* WHAT TO DO *
From the records below, please repeat exactly the line that has "w => w.toInt", the line that has "def addOff (p", and every line between them, and nothing else.

* GIVEN RECORDS *
-- ==== Sys2Proof/Machine/Power.lean ====
section
/-! DEFINITION. The power allowance of a cluster (R67), the energy accounting (R68), and the passing of time. -/

namespace Sys2Proof.Machine

open Sys2Proof

/-! ### The allowance (R67) -/

/-- The clock rate of a die in Hz: its margin table and its grains give it (R9, R22); while reduced service lasts the
compute dies run at 850 MHz (R27). -/
def State.hz (s : State) (die : Nat) : Nat :=
  if s.mod.service = .reduced then 850000000 else Config.clockHz (s.die die).table (s.die die).grains

/-- The fill rate F of a holding and a clock rate, in pJ per clock. -/
def fillRate (grains hz : Nat) : Int := ((grains : Int) - 2000) * 25000000000 / (128 * hz : Nat)

/-- Clocks of a die that end in a run of ticks (R3: 1.7 × 10^9 ticks a second). -/
def clocksIn (hz a b : Nat) : Nat := b * hz / 1700000000 - a * hz / 1700000000

/-- The fill rate `k` steps of 100 ticks after a change of holding: 17 equal steps lead to the new value. -/
def Cluster.rate (c : Cluster) (k : Nat) : Int := c.fill + (c.target - c.fill) * (min 17 k : Nat) / 17

/-- What is kept of an allowance: it never leaves −65,536 to 65,536. -/
def clampAllowance (a : Int) : Int := clamp (-65536) 65536 a

/-- The allowance at a tick: the fill of every clock since the last reckoning, step by step of a change. -/
def Cluster.filled (c : Cluster) (hz : Nat) (now : DWord) : Cluster :=
  let from' := c.fillTick.toNat
  let fin := now.toNat
  let c0 := c.changed.toNat
  let add (a : Int) (k : Nat) : Int :=
    let lo := max from' (c0 + 100 * k)
    let hi := if k = 17 then fin else min fin (c0 + 100 * (k + 1))
    if hi ≤ lo then a else clampAllowance (a + c.rate k * clocksIn hz lo hi)
  { c with allowance := (List.range 18).foldl add c.allowance, fillTick := now }

/-- Bring the allowance of a cluster up to now. -/
def State.settlePower (s : State) (cluster : Nat) : State :=
  s.updCluster cluster fun c => c.filled (s.hz (dieOfCluster cluster)) s.now

/-- Charge a cluster an energy in pJ. -/
def State.charge (s : State) (cluster : Nat) (pj : Nat) : State :=
  (s.settlePower cluster).updCluster cluster fun c => { c with allowance := clampAllowance (c.allowance - pj) }

/-- The clusters of a die. -/
def clustersOf (die : Nat) : List Nat := (List.range 128).map (128 * die + ·)

/-- A die's holding changes: the fill rate of its clusters moves to its new value from now on. -/
def State.setGrains (s : State) (die grains : Nat) : State :=
  if 12 ≤ die then s.updDie die fun d => { d with grains := grains }
  else
    let s1 := (clustersOf die).foldl State.settlePower s
    let s2 := s1.updDie die fun d => { d with grains := grains }
    (clustersOf die).foldl (fun u k => u.updCluster k fun c =>
      { c with fill := c.rate ((s.now - c.changed).toNat / 100), changed := s.now,
               target := fillRate grains (s2.hz die) }) s2

/-! ### Energy (R68) -/

/-- The contexts of the team slots of a cluster. -/
def State.slotContexts (s : State) (c : Cluster) : List Nat :=
  c.slots.filterMap fun e => (s.crews.get? e.2.crew).map (·.ctx)

/-- Samples of every cluster, `n` of them. -/
def State.sample (s : State) (n : Nat) : State :=
  let count (c : Cluster) : Tbl Nat :=
    (s.slotContexts c).foldl (fun t x => Tbl.write 0 t x (Tbl.read 0 t x + n)) c.samples
  { s with clusters := s.clusters.map fun (e : Nat × Cluster) => (e.1, { e.2 with samples := count e.2 }) }

/-- The context with the most samples, the lowest number first. -/
def mostSamples (t : Tbl Nat) : Option (Nat × Nat) :=
  t.foldl (fun b e => match b with
    | none => some e
    | some b => if b.2 < e.2 then some e else some b) none

/-- The window of 170,000 ticks of every cluster ends: its samples wait for the measured energy. -/
def State.endWindow (s : State) : State :=
  { s with clusters := s.clusters.map fun (e : Nat × Cluster) =>
      (e.1, if e.2.samples.isEmpty then e.2 else { e.2 with samples := [], due := e.2.due ++ [e.2.samples] }) }

/-- Divide an energy in nJ among the contexts of a window by their samples; the remainder goes to the one with the
most. -/
def State.shareEnergy (s : State) (t : Tbl Nat) (e : Nat) : State :=
  let total := (t.map (·.2)).foldl (· + ·) 0
  match mostSamples t with
  | none => s
  | some top =>
    let share (k : Nat) : Nat := e * k / total
    let rest := e - (t.map fun x => share x.2).foldl (· + ·) 0
    t.foldl (fun u x => u.updContext x.1 fun c =>
      { c with energy := c.energy + BitVec.ofNat 64 (share x.2 + if x.1 = top.1 then rest else 0) }) s

/-- Multiples of `k` in (a, b]. -/
def multiples (k a b : Nat) : Nat := b / k - a / k

/-- Ticks pass up to `fin`: samples every 100 ticks, and a window's end every 170,000. -/
def State.passTo (s : State) : Nat → Nat → State
  | 0, fin => { s.sample (multiples 100 s.now.toNat fin) with now := BitVec.ofNat 64 fin }
  | k + 1, fin =>
    let edge := (s.now.toNat / 170000 + 1) * 170000
    let s1 := { s.sample (multiples 100 s.now.toNat edge) with now := BitVec.ofNat 64 edge }
    State.passTo s1.endWindow k fin

/-- Some ticks pass. -/
def State.elapse (s : State) (ticks : Nat) : State :=
  s.passTo (multiples 170000 s.now.toNat (s.now.toNat + ticks)) (s.now.toNat + ticks)

end Sys2Proof.Machine
end

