-- ==== Sys2Proof/Machine/Lanes.lean ====
section
/-! DEFINITION. Accesses to memory by lanes: where each lane's access goes (R93, R107, R308), its checks in the order
of R157, watchpoints (R162), the elements of pages (R102, R103, R311), and what loads, stores and atomics do
(R94 to R96, R307, R310 to R312, R319). -/

namespace Sys2Proof.Machine

open Sys2Proof

/-! ### Where a lane's access goes -/

/-- What a lane's translation gives. -/
inductive LaneRes where
  | ok (x : Phys)
  | cause (c : Cause) (gen : Byte)
  | migrating (gen : Byte)
  | unreachable (gen : Byte)
  deriving DecidableEq, Repr

def LaneRes.of : Except XFault Phys → LaneRes
  | .ok x => .ok x
  | .error (.cause c g) => .cause c g
  | .error (.migrating g) => .migrating g
  | .error (.unreachable g) => .unreachable g

/-- A lane's access: the address it reports and its translation. -/
structure LaneAddr where
  lane : Nat
  addr : DWord
  res : LaneRes
  deriving DecidableEq, Repr

/-- Whether a physical address of this F7 lies in a core's slice (R92). -/
def inSlice (core pa : Nat) : Bool := core * 0x800000 ≤ pa && pa < core * 0x800000 + 0x600000

/-- A compute phase (R65, R348): an even phase from 2 on, in a cooperative launch. -/
def Exe.computing (x : Exe) : Bool := x.launch.co && 2 ≤ x.team.phase && x.team.phase % 2 == 0

/-- PHASE_ACCESS for a pointer (R65, R101): outside the core's slice, the crew's scratch included. -/
def Exe.phaseDenies (x : Exe) (s : State) (p : DWord) : Bool :=
  x.computing && (match s.resolve x.agent p with
    | none => true
    | some y => !(y.tier == 0 && y.node == s.node && inSlice x.crew.core y.addr))

/-- An access by pointer (R97). -/
def Exe.byPointer (x : Exe) (s : State) (k : Access) (lane : Nat) (p : DWord) : LaneAddr :=
  { lane := lane, addr := p,
    res := if x.phaseDenies s p then .cause .phaseAccess 0 else LaneRes.of (s.translate x.agent k p) }

/-- An access through a window at an offset (R107). -/
def Exe.byWindow (x : Exe) (s : State) (k : Access) (w : Window) (lane : Nat) (o : Int) : LaneAddr :=
  let p := w.pointer o
  { lane := lane, addr := p,
    res := if x.phaseDenies s p then .cause .phaseAccess 0 else LaneRes.of (s.windowAddr x.agent w k o) }

/-- A plane operand (R93). -/
def Exe.byPlane (x : Exe) (s : State) (lane : Nat) (a : Word) : LaneAddr :=
  { lane := lane, addr := a.setWidth 64,
    res := match s.planeAddr x.crew x.launch.scratch a with
      | .error c => if x.computing && 0x40000000 ≤ a.toNat && !inSlice x.crew.core (a.toNat - 0x40000000) then
          .cause .phaseAccess 0 else .cause c 0
      | .ok pa => if x.computing && !inSlice x.crew.core pa then .cause .phaseAccess 0
        else .ok { addr := pa, tier := 0, fmt := 0, geom := 0, pm := false, node := s.node, gen := 0 } }

/-- The offset of an MW form (R226): IMM4 × 16, or the literal, sign-extended. -/
def Exe.mwOff (x : Exe) : Int :=
  match x.parts.lit with
  | some w => w.toInt
  | none => (x.parts.imm.setWidth 4).toInt * 16

/-- The offset of LDG and STG (R308). -/
def Exe.ptrOff (x : Exe) : Int := x.sB.toInt

/-- A pointer and a signed offset modulo 2^64. -/
def addOff (p : DWord) (o : Int) : DWord := p + BitVec.ofInt 64 o

/-- The window of an MW form. -/
def Exe.win (x : Exe) : Window := x.team.window x.parts.win.toNat

/-- ILLEGAL_OPERAND of an MW form: an INVALID window (R107); in a chaser, a WIN other than 0 (R87). -/
def windowCheck (x : Exe) (_ : State) : Option Cause :=
  if x.ch then (if x.parts.win = 0 then none else some .general)
  else if x.win.state = .invalid then some .windowInvalid
  else none

/-- The byte offset of element `e` on pages of a format (R311): `raw` is the access size on a RAW page. -/
def elemOffset (fmt geom raw e : Nat) : Nat :=
  if rawLike fmt then e * raw
  else if fmt = 0x0E then e / 5
  else if blockScaled fmt then
    let per := blocksPer fmt geom * geomSize geom
    4096 * (e / per) + e % per * fmtBits fmt / 8
  else e * fmtBits fmt / 8

/-- The slot of element `e` within its byte (R311). -/
def elemSlot (fmt geom e : Nat) : Nat :=
  if fmt = 0x0E then e % 5
  else if fmtBits fmt = 0 ∨ 8 ≤ fmtBits fmt then 0
  else if blockScaled fmt then e % (blocksPer fmt geom * geomSize geom) % (8 / fmtBits fmt)
  else e % (8 / fmtBits fmt)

* EXERCISE RESULT *
  | some w => w.toInt
  | none => (x.parts.imm.setWidth 4).toInt * 16

/-- The offset of LDG and STG (R308). -/
def Exe.ptrOff (x : Exe) : Int := x.sB.toInt

/-- A pointer and a signed offset modulo 2^64. -/
def addOff (p : DWord) (o : Int) : DWord := p + BitVec.ofInt 64 o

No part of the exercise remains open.